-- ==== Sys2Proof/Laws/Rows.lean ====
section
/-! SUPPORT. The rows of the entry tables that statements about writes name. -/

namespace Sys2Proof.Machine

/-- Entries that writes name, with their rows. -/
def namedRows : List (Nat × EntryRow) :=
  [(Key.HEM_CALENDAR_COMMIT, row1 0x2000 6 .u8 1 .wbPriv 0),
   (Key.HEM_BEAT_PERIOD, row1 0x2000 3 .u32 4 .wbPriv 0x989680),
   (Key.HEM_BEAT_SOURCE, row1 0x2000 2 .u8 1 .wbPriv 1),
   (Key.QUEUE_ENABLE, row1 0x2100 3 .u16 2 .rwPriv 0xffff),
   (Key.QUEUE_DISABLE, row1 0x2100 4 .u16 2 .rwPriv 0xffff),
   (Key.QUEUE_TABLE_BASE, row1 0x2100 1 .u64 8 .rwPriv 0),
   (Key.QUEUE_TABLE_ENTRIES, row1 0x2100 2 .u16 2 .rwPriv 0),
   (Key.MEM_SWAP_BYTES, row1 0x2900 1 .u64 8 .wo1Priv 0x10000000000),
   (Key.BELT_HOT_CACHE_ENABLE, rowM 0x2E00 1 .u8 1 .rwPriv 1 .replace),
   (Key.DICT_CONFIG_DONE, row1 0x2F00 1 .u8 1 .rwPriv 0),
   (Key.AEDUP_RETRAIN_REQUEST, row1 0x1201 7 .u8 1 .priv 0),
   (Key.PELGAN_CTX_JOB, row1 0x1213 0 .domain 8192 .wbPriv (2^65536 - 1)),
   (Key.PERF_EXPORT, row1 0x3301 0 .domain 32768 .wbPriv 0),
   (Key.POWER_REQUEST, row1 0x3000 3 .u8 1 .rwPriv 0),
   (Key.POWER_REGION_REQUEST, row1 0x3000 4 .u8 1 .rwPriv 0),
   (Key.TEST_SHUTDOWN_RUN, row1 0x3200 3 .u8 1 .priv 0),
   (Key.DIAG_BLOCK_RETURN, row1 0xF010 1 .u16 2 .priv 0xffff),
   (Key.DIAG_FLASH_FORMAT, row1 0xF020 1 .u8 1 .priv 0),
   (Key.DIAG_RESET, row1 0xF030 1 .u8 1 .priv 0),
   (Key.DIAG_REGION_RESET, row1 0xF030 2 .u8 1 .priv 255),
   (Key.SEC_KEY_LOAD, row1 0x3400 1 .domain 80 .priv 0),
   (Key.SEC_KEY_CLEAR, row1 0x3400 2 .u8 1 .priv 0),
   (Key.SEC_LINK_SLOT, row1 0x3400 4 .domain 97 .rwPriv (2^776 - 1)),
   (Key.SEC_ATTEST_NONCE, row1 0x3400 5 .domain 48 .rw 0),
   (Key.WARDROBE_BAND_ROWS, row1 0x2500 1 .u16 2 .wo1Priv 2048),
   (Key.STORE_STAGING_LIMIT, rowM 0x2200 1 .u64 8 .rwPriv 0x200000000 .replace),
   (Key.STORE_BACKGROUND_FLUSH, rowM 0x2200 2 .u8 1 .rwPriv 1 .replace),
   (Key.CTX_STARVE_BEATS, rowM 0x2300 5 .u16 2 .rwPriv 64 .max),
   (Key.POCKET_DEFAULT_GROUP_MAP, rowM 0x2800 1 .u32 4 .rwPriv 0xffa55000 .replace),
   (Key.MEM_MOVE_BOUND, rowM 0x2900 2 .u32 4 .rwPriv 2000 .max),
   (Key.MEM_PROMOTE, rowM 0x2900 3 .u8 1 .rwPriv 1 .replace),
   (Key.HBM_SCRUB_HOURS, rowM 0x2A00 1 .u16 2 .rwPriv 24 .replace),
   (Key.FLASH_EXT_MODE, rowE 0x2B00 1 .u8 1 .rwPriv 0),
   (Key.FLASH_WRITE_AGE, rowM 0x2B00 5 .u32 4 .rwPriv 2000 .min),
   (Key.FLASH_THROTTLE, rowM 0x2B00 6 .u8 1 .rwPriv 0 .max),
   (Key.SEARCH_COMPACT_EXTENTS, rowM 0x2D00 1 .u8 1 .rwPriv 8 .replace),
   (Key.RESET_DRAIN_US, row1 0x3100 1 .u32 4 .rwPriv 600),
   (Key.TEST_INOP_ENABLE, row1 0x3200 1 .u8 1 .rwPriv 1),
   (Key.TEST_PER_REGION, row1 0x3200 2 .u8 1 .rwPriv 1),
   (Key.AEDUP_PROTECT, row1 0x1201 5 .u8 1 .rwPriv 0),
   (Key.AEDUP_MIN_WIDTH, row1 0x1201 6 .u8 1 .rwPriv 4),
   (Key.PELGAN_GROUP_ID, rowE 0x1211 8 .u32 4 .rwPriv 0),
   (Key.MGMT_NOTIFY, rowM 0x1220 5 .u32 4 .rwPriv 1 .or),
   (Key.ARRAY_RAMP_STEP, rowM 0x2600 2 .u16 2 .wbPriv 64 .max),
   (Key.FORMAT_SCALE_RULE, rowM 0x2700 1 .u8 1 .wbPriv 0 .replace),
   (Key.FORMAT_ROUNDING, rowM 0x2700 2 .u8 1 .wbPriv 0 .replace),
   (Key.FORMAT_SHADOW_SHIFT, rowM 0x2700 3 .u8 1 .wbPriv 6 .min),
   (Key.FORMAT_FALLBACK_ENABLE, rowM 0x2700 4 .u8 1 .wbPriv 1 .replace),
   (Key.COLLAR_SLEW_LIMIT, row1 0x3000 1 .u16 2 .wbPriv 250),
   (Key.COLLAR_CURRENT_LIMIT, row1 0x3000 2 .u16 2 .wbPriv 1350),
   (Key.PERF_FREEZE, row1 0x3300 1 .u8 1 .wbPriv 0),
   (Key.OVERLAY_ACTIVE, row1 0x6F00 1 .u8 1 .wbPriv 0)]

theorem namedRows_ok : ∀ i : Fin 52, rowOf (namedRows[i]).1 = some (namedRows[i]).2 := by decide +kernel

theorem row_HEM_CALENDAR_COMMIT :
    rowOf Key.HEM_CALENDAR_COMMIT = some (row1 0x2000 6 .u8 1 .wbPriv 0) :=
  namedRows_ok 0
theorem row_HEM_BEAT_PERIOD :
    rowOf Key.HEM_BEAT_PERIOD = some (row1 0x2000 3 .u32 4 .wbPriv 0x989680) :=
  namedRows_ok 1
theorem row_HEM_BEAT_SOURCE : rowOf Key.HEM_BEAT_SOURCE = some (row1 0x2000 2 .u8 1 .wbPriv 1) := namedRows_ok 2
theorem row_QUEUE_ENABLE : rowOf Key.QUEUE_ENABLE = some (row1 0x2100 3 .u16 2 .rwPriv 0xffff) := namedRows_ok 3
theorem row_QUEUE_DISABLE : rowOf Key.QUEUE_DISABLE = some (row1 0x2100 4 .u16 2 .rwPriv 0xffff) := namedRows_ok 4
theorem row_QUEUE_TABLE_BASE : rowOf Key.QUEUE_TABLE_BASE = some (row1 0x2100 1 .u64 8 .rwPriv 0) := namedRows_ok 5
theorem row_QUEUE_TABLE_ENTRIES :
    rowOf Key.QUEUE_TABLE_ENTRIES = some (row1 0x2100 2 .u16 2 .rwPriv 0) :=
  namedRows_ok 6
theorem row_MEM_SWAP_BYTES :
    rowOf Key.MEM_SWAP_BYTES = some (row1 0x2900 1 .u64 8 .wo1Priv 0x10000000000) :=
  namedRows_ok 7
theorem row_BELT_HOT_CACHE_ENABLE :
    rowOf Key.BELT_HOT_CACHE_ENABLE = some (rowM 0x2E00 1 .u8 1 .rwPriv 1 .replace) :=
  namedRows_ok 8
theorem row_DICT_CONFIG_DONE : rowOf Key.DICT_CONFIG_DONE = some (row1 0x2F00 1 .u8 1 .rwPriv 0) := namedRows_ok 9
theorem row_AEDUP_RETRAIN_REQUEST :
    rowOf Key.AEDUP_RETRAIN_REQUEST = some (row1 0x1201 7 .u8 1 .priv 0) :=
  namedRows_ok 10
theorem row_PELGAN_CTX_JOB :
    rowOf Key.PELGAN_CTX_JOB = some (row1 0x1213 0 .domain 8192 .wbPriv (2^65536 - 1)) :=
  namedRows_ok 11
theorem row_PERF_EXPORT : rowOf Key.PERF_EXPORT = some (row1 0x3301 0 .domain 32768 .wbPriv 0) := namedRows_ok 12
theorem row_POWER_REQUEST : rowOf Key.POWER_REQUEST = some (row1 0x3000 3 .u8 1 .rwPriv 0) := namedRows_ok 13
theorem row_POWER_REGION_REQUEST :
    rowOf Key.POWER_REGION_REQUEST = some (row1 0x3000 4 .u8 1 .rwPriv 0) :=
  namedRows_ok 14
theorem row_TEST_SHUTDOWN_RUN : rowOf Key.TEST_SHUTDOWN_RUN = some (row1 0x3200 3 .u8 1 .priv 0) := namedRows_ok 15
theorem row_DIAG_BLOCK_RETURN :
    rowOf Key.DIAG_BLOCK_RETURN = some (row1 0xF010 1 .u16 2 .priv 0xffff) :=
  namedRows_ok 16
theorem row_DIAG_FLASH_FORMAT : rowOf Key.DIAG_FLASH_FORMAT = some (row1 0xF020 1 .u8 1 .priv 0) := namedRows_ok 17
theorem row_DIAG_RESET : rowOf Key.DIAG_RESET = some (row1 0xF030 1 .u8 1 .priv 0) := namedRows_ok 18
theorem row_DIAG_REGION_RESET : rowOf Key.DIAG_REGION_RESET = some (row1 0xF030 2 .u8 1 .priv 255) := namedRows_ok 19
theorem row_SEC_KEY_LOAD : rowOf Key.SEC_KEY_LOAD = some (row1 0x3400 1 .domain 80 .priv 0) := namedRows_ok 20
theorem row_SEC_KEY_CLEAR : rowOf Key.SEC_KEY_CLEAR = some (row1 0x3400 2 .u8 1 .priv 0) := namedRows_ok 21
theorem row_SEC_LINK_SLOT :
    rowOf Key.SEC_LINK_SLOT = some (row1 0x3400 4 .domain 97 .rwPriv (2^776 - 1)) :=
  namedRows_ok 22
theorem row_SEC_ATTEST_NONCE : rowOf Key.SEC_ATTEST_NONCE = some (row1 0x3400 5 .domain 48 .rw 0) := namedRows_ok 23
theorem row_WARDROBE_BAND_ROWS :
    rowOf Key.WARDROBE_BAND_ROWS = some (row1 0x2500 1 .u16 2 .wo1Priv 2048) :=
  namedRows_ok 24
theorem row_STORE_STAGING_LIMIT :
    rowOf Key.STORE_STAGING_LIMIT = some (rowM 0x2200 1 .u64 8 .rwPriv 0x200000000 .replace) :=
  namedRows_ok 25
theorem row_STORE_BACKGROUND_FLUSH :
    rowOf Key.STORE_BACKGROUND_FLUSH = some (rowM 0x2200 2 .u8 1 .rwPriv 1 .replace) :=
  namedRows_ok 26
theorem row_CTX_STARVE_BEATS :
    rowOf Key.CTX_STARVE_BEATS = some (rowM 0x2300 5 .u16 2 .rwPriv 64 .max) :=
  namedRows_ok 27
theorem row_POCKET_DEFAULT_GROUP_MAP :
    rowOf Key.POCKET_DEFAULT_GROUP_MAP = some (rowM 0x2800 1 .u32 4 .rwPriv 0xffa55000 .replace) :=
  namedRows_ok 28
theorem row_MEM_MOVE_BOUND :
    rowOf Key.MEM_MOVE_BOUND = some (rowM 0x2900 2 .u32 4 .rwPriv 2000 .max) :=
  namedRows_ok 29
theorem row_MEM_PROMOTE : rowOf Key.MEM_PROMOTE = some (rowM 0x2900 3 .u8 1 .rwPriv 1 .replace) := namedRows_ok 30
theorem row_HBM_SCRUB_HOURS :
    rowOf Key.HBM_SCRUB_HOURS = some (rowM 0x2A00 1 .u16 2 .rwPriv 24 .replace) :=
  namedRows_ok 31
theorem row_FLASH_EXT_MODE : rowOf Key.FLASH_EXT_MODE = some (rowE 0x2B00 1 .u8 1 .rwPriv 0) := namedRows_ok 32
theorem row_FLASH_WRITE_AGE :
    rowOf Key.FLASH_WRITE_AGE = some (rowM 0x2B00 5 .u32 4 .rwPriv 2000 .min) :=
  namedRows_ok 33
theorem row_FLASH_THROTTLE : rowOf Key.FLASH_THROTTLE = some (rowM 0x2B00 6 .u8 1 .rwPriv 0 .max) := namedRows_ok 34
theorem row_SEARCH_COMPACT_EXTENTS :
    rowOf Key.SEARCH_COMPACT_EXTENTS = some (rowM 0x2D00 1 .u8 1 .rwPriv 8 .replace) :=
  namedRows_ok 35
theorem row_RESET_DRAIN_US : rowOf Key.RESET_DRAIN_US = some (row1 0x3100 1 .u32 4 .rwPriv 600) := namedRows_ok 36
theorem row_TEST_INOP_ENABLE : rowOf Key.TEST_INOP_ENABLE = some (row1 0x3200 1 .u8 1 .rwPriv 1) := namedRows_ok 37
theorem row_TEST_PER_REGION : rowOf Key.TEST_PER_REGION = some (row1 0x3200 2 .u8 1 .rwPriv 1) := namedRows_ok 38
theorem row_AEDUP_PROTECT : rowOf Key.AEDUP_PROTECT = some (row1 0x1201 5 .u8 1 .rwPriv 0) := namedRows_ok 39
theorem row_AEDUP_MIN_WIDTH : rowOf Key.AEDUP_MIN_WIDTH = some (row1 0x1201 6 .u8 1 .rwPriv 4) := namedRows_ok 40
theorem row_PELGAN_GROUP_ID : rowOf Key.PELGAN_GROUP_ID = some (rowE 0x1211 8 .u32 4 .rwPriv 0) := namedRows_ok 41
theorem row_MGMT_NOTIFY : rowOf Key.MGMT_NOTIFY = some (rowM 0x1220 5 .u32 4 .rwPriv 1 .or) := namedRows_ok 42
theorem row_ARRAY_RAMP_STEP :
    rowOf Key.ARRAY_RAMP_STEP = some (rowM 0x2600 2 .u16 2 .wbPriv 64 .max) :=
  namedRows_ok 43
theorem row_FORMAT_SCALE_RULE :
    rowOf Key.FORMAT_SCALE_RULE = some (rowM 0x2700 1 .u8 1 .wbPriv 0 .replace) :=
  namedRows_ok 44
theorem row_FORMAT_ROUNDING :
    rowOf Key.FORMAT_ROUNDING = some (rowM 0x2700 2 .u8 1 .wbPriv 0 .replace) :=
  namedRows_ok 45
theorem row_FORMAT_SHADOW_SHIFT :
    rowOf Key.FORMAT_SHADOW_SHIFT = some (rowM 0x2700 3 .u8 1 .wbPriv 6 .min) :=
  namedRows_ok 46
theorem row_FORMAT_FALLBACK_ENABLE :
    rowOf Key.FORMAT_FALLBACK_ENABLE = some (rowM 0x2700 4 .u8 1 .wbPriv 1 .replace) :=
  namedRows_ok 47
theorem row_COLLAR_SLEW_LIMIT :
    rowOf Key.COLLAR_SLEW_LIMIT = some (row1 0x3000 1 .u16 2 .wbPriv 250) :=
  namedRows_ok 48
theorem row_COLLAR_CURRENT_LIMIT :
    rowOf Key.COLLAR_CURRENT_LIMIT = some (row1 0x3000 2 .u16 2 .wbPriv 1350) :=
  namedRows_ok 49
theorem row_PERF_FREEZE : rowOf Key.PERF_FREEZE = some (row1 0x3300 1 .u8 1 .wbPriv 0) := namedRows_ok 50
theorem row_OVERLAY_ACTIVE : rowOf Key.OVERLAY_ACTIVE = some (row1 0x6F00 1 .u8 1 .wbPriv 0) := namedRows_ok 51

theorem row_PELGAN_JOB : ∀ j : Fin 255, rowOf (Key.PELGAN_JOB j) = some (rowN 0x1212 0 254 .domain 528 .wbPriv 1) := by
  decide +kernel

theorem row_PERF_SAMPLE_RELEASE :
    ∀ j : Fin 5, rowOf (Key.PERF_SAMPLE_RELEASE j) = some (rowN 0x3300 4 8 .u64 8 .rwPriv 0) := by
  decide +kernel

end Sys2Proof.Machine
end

....

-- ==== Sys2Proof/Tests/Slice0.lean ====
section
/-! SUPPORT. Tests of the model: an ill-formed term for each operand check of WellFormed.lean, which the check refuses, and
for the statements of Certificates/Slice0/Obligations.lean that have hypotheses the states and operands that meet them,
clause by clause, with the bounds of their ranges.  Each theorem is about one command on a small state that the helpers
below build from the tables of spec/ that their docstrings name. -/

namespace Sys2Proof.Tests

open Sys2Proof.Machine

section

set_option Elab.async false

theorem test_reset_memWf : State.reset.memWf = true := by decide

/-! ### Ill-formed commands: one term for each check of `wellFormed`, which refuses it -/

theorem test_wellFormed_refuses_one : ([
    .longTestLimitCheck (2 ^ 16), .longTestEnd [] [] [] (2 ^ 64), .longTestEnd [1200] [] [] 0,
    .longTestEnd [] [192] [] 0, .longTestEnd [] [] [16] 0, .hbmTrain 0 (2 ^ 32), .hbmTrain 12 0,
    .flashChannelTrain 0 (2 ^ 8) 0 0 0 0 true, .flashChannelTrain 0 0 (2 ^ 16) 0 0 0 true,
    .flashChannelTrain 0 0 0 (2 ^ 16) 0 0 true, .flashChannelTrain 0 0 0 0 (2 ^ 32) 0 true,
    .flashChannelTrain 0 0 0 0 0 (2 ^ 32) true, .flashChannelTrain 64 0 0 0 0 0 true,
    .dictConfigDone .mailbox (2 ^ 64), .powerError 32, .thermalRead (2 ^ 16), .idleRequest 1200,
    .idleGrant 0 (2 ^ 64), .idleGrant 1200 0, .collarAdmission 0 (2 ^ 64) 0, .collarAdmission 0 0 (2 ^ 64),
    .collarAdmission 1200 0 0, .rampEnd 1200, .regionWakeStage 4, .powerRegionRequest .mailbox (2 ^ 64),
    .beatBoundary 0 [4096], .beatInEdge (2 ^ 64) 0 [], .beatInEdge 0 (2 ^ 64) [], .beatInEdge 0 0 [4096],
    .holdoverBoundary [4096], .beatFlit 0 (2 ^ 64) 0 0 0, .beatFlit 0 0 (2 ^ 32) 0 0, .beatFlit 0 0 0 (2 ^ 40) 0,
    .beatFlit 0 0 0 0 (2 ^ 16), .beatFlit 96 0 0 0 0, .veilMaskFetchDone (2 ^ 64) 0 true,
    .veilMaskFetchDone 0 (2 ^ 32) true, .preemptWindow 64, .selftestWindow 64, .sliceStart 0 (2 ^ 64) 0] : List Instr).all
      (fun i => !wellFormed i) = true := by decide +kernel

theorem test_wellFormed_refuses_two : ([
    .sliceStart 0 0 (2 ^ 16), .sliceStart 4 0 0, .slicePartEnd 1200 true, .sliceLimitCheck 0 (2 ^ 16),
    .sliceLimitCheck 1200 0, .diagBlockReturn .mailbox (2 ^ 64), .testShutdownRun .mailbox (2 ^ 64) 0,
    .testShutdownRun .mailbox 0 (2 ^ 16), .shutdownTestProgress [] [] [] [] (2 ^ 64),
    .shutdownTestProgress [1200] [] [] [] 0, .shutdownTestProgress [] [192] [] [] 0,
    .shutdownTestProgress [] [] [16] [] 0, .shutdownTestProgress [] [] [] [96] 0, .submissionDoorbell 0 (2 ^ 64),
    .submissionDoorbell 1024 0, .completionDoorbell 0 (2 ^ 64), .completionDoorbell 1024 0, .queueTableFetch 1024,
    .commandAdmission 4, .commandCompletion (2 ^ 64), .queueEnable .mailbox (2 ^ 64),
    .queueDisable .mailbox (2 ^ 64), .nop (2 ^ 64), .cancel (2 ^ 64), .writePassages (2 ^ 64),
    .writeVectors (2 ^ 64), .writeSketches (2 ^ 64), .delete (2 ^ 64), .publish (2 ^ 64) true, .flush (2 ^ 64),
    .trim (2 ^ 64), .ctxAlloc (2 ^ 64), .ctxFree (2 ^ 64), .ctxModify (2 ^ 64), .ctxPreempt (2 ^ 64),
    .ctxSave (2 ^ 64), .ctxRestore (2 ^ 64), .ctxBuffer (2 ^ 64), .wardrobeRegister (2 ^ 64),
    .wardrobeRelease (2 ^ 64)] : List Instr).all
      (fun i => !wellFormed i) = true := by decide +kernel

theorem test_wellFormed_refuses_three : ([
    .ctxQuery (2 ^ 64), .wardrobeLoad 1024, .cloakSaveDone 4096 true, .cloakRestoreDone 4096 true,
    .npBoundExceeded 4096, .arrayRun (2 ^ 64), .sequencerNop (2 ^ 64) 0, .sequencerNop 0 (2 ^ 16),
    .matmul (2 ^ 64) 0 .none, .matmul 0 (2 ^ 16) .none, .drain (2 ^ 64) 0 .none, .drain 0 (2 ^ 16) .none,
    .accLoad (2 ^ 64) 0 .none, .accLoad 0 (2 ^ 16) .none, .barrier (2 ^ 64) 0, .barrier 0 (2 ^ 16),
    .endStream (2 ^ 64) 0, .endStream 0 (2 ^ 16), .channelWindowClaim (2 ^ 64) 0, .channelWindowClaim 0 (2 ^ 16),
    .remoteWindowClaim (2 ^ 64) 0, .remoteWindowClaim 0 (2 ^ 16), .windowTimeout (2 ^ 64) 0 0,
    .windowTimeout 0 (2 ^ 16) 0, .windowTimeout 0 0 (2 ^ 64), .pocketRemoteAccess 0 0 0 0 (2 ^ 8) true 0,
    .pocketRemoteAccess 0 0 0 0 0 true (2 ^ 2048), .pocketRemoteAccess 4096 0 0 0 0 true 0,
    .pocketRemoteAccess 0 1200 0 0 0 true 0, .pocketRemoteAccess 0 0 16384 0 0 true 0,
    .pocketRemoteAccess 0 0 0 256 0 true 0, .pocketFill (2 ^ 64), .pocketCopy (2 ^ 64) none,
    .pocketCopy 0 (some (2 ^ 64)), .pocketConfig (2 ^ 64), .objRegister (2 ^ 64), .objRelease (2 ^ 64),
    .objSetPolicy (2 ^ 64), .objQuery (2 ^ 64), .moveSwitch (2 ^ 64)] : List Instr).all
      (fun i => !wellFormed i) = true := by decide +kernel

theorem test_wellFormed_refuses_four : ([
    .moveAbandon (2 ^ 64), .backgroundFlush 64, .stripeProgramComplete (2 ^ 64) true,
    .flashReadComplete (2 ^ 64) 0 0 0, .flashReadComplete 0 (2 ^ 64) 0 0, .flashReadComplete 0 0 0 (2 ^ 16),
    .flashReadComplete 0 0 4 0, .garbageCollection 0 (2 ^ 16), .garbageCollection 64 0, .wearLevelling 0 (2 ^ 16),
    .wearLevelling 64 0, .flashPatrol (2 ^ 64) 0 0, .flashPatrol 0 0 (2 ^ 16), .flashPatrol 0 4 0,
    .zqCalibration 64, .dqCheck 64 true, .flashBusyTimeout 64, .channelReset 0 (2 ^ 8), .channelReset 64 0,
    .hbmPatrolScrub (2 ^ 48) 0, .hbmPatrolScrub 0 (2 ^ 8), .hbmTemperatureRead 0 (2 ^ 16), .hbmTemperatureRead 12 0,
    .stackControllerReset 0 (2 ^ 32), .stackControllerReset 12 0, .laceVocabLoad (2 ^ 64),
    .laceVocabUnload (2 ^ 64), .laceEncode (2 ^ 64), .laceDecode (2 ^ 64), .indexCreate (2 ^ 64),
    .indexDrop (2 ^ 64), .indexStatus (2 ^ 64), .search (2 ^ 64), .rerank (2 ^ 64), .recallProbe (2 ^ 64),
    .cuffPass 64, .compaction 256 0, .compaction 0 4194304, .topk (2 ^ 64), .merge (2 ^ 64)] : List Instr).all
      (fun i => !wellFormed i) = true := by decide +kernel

....

## EXERCISE AIM
From the listing above, output exactly the run of lines that starts with the line containing "1024 0, .completionDoorbell" and ends with the line containing "64), .writeSketches (2".

## YOUR SOLUTION
    .submissionDoorbell 1024 0, .completionDoorbell 0 (2 ^ 64), .completionDoorbell 1024 0, .queueTableFetch 1024,
    .commandAdmission 4, .commandCompletion (2 ^ 64), .queueEnable .mailbox (2 ^ 64),
    .queueDisable .mailbox (2 ^ 64), .nop (2 ^ 64), .cancel (2 ^ 64), .writePassages (2 ^ 64),
    .writeVectors (2 ^ 64), .writeSketches (2 ^ 64), .delete (2 ^ 64), .publish (2 ^ 64) true, .flush (2 ^ 64),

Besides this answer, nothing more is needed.